TASK DIRECTIONS ->
Produce as output only the lines below starting at the line with "refine ⟨⟨?_, ?_, ?_, ?_, ?_, ?_⟩, (Core.takeM_frame" and continuing through the line with "hk.mPend (r.toNat - 48) (by omega)", each one exactly as written.

[Stored items]

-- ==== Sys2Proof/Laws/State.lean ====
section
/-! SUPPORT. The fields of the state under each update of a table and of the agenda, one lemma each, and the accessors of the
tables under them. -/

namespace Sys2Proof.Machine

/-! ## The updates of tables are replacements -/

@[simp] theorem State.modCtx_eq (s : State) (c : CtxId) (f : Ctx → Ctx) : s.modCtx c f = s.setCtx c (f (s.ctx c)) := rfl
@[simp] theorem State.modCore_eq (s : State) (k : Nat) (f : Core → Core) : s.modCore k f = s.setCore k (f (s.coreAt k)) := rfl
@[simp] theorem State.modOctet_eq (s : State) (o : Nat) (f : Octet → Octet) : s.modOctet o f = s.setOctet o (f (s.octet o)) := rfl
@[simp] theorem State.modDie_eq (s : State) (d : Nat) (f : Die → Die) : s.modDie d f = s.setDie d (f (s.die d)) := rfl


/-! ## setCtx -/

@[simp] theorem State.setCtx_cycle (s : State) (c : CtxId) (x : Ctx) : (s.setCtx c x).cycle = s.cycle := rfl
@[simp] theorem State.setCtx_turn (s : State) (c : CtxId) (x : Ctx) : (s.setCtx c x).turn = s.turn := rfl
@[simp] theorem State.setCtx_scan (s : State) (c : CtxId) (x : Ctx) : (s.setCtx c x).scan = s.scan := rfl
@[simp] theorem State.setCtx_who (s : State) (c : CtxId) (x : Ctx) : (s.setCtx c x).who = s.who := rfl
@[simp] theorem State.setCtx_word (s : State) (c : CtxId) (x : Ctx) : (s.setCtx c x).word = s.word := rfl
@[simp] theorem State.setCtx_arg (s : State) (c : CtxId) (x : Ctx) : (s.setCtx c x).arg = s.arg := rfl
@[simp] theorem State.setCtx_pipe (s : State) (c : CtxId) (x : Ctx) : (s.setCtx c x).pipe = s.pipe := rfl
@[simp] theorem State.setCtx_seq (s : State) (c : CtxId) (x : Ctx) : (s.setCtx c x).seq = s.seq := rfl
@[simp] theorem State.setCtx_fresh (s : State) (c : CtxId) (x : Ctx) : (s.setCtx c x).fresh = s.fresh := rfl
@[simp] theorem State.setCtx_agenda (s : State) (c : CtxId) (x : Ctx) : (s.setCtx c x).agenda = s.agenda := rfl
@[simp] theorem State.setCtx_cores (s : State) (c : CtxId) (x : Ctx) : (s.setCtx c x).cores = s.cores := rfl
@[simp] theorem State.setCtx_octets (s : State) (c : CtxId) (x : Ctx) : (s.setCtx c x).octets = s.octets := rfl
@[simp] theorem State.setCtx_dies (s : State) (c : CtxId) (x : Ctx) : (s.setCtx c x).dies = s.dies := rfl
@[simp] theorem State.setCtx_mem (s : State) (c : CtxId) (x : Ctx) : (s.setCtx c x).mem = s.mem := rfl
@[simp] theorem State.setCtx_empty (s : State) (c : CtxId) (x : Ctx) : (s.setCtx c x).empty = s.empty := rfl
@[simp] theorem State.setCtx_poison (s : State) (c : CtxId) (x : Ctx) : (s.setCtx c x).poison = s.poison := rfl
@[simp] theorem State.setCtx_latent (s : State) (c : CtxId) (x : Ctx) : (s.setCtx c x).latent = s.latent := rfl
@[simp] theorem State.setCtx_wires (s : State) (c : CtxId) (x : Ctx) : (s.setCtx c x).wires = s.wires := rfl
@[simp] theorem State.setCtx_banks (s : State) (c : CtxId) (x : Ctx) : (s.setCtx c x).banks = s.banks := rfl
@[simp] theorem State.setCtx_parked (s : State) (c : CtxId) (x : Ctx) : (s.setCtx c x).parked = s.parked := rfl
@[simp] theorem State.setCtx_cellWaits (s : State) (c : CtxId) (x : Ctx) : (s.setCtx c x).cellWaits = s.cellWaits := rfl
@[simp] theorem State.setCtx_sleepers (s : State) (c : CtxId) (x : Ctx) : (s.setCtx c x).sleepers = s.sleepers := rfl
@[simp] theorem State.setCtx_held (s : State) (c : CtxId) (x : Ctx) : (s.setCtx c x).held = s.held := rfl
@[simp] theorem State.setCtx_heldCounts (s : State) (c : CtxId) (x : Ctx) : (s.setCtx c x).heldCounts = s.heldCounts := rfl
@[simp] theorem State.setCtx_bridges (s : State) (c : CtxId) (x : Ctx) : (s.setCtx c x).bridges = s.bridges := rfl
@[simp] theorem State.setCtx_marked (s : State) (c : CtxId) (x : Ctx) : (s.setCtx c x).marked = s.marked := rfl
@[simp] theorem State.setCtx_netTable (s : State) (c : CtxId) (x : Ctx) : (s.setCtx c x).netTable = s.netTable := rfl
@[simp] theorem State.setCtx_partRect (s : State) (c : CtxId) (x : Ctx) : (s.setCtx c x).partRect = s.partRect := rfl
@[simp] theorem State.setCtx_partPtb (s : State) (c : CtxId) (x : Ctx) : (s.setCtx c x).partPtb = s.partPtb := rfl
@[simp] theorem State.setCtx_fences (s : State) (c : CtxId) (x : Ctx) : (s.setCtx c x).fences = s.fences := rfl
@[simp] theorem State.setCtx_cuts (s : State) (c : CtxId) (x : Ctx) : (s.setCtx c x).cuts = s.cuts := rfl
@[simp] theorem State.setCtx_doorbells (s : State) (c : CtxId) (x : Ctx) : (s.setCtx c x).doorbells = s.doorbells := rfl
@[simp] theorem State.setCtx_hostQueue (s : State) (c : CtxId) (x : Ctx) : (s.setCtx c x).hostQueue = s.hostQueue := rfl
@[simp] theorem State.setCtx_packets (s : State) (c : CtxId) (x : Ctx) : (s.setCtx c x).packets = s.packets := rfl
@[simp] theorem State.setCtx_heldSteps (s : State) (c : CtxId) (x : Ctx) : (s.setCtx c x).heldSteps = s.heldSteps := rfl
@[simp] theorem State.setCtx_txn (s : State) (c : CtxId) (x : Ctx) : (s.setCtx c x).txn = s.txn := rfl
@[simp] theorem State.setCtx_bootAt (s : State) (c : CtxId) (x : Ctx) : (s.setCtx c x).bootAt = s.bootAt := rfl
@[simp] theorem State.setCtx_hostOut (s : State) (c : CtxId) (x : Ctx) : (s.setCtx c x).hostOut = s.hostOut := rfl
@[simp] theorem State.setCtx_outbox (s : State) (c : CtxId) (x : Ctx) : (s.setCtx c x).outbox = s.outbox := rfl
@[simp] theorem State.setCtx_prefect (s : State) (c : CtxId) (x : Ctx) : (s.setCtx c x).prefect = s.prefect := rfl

* * *

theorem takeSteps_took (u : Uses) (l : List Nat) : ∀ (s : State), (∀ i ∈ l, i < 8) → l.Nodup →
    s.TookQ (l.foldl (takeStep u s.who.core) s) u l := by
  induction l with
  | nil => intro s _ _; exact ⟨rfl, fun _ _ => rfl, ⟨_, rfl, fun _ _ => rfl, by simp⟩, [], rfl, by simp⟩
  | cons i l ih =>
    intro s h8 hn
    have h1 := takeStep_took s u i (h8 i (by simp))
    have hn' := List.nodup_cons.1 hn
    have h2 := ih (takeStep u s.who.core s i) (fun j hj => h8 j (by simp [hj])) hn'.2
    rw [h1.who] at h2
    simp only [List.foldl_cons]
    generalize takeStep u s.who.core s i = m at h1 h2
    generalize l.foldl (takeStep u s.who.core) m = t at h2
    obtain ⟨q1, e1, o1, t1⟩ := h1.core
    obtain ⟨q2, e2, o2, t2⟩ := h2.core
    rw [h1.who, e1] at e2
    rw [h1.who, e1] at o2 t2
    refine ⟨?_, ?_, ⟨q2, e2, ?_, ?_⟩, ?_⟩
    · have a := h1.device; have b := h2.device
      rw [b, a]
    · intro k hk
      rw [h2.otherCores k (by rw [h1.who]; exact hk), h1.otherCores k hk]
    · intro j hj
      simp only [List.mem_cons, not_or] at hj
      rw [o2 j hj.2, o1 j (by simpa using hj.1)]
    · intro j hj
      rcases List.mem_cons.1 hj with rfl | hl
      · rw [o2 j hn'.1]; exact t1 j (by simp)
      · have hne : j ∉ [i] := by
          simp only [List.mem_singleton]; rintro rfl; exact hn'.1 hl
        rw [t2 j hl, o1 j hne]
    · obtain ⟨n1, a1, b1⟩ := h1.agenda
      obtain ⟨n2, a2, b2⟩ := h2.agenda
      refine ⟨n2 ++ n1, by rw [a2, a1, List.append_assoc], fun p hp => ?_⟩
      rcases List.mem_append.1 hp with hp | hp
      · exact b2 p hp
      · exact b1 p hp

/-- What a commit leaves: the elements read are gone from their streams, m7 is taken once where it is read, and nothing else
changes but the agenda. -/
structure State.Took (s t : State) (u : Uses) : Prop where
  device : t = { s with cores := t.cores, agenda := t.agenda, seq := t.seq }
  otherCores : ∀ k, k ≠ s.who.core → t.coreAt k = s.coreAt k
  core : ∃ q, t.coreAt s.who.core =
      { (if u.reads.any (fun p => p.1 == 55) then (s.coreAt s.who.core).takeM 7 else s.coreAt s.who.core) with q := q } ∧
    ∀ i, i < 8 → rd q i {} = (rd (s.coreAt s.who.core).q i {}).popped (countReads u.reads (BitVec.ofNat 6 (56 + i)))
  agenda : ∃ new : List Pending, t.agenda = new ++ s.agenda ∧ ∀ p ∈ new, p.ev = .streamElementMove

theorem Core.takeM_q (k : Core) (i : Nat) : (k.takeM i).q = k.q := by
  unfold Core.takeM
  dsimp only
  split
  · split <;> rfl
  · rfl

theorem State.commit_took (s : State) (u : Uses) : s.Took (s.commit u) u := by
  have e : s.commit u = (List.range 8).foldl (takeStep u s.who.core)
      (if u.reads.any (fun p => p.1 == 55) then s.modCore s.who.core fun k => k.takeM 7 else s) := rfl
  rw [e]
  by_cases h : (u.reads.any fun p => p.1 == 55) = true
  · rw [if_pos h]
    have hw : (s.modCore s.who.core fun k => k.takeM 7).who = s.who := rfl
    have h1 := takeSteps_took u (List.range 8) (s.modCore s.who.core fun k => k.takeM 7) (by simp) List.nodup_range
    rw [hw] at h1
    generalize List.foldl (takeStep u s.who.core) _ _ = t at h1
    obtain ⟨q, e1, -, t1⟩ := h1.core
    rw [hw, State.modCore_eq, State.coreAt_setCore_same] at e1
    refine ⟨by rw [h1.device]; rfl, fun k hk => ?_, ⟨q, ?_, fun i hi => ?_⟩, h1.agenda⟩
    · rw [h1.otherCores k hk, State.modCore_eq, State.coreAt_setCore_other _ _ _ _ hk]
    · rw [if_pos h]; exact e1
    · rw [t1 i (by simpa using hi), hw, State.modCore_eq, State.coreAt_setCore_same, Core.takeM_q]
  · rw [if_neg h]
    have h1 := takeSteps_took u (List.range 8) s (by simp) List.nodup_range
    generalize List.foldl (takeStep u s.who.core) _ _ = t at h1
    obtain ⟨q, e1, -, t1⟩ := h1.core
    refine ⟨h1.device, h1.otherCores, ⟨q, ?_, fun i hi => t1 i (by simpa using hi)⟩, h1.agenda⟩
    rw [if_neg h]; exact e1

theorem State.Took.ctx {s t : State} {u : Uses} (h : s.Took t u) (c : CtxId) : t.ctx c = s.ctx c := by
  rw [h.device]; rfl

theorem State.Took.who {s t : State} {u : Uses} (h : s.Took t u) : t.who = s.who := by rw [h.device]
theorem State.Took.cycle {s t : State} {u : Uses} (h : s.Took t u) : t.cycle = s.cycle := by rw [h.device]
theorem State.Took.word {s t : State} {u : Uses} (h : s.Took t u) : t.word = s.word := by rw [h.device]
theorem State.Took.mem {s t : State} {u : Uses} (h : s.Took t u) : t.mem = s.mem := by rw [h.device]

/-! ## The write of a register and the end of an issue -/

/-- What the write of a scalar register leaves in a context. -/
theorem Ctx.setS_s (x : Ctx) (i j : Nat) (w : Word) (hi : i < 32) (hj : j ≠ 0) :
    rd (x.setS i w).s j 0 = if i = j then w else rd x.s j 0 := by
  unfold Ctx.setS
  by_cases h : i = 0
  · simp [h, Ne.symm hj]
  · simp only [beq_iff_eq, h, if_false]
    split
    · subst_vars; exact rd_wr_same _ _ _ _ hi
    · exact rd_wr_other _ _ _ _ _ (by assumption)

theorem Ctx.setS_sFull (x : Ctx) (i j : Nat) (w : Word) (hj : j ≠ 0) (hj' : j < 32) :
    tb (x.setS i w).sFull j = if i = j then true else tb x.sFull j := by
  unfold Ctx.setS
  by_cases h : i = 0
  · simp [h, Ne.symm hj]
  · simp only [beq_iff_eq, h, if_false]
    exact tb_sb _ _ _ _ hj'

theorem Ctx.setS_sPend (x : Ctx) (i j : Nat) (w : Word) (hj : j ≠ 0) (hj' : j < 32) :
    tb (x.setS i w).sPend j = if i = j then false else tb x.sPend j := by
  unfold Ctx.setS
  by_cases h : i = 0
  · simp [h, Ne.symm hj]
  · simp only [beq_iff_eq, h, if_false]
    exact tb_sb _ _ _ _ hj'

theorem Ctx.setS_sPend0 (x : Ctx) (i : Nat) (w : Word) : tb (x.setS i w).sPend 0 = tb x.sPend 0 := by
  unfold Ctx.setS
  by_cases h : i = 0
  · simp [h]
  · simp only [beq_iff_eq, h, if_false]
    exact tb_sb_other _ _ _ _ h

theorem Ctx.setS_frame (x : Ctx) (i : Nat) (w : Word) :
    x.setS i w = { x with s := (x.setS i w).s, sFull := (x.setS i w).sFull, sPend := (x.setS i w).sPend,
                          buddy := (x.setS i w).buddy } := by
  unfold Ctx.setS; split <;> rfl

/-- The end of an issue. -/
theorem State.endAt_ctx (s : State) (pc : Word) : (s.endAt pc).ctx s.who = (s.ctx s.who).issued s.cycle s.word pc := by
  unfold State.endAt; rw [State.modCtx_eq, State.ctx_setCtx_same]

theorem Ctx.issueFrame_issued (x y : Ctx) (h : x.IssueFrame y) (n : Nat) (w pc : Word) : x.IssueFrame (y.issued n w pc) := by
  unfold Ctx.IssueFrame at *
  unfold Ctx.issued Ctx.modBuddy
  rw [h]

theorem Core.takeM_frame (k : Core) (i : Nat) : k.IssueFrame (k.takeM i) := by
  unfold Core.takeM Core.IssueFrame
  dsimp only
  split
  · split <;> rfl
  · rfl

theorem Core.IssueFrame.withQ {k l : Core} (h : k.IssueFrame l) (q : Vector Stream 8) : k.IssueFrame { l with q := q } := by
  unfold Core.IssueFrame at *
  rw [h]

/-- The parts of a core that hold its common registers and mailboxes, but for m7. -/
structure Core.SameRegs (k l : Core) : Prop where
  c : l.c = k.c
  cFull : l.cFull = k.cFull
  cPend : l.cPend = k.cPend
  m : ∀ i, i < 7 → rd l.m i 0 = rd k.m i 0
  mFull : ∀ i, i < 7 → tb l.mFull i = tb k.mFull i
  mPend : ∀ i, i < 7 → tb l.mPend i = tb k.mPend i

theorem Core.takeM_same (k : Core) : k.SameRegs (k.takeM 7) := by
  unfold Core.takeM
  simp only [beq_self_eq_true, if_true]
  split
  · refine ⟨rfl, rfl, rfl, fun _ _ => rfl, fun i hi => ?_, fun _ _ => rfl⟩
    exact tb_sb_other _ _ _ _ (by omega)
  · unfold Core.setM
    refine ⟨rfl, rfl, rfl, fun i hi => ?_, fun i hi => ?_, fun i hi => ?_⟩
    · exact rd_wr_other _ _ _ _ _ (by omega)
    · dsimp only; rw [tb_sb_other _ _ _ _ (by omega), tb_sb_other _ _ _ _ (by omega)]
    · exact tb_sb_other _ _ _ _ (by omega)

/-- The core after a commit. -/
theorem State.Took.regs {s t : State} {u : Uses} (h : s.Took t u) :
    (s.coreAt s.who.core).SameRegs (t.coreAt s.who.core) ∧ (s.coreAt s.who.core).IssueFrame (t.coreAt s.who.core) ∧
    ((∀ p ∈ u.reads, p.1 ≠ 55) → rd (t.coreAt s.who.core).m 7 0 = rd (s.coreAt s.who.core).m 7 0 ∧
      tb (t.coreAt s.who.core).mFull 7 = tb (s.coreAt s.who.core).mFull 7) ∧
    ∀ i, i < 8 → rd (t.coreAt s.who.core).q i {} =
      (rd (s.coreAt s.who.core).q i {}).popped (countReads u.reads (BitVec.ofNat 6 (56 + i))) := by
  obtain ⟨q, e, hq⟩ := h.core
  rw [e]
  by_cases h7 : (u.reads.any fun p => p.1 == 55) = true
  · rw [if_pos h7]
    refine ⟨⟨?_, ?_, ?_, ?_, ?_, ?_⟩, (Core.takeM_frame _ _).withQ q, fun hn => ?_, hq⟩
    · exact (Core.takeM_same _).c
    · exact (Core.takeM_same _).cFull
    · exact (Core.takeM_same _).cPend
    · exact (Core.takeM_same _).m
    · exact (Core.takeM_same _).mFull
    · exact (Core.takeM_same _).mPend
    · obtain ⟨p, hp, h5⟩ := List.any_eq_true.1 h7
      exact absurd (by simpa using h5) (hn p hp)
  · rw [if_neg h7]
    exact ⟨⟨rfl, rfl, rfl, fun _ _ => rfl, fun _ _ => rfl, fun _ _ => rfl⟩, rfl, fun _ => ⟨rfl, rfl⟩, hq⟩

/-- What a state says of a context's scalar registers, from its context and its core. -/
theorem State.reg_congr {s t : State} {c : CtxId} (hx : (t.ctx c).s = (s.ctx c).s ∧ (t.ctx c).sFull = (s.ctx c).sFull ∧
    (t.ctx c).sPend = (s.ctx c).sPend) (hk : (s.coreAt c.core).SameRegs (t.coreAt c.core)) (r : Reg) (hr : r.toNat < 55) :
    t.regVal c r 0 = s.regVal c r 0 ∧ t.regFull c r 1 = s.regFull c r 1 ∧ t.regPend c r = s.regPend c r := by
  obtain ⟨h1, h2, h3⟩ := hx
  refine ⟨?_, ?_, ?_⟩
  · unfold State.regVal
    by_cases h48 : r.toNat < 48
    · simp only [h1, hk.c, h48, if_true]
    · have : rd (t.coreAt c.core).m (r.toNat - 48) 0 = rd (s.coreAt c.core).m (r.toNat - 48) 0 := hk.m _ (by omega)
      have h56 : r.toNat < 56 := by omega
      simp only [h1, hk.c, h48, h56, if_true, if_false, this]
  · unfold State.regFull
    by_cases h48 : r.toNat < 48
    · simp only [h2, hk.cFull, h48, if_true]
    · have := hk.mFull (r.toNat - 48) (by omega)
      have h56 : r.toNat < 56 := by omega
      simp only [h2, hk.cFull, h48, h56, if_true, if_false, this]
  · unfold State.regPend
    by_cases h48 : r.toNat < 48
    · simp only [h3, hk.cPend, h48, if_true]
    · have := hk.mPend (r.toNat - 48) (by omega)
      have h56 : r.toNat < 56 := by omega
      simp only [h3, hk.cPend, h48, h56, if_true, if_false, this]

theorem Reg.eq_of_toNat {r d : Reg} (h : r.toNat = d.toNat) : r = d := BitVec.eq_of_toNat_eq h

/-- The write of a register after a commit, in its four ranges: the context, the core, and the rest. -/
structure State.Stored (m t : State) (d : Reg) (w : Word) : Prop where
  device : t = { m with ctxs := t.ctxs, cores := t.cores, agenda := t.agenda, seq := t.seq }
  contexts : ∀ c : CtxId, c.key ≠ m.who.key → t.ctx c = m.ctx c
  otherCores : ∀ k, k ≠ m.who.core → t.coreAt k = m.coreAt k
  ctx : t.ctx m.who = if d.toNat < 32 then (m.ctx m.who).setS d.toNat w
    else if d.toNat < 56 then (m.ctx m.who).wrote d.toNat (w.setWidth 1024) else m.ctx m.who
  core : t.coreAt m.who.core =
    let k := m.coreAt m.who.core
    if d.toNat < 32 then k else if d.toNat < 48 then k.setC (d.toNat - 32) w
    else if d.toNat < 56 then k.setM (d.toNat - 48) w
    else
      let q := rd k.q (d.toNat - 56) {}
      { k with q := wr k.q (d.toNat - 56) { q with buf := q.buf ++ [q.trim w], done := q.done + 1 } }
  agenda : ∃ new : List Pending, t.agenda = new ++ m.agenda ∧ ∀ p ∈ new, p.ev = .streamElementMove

YOUR RESPONSE ->
    refine ⟨⟨?_, ?_, ?_, ?_, ?_, ?_⟩, (Core.takeM_frame _ _).withQ q, fun hn => ?_, hq⟩
    · exact (Core.takeM_same _).c
    · exact (Core.takeM_same _).cFull
    · exact (Core.takeM_same _).cPend
    · exact (Core.takeM_same _).m
    · exact (Core.takeM_same _).mFull
    · exact (Core.takeM_same _).mPend
    · obtain ⟨p, hp, h5⟩ := List.any_eq_true.1 h7
      exact absurd (by simpa using h5) (hn p hp)
  · rw [if_neg h7]
    exact ⟨⟨rfl, rfl, rfl, fun _ _ => rfl, fun _ _ => rfl, fun _ _ => rfl⟩, rfl, fun _ => ⟨rfl, rfl⟩, hq⟩

/-- What a state says of a context's scalar registers, from its context and its core. -/
theorem State.reg_congr {s t : State} {c : CtxId} (hx : (t.ctx c).s = (s.ctx c).s ∧ (t.ctx c).sFull = (s.ctx c).sFull ∧
    (t.ctx c).sPend = (s.ctx c).sPend) (hk : (s.coreAt c.core).SameRegs (t.coreAt c.core)) (r : Reg) (hr : r.toNat < 55) :
    t.regVal c r 0 = s.regVal c r 0 ∧ t.regFull c r 1 = s.regFull c r 1 ∧ t.regPend c r = s.regPend c r := by
  obtain ⟨h1, h2, h3⟩ := hx
  refine ⟨?_, ?_, ?_⟩
  · unfold State.regVal
    by_cases h48 : r.toNat < 48
    · simp only [h1, hk.c, h48, if_true]
    · have : rd (t.coreAt c.core).m (r.toNat - 48) 0 = rd (s.coreAt c.core).m (r.toNat - 48) 0 := hk.m _ (by omega)
      have h56 : r.toNat < 56 := by omega
      simp only [h1, hk.c, h48, h56, if_true, if_false, this]
  · unfold State.regFull
    by_cases h48 : r.toNat < 48
    · simp only [h2, hk.cFull, h48, if_true]
    · have := hk.mFull (r.toNat - 48) (by omega)
      have h56 : r.toNat < 56 := by omega
      simp only [h2, hk.cFull, h48, h56, if_true, if_false, this]
  · unfold State.regPend
    by_cases h48 : r.toNat < 48
    · simp only [h3, hk.cPend, h48, if_true]
    · have := hk.mPend (r.toNat - 48) (by omega)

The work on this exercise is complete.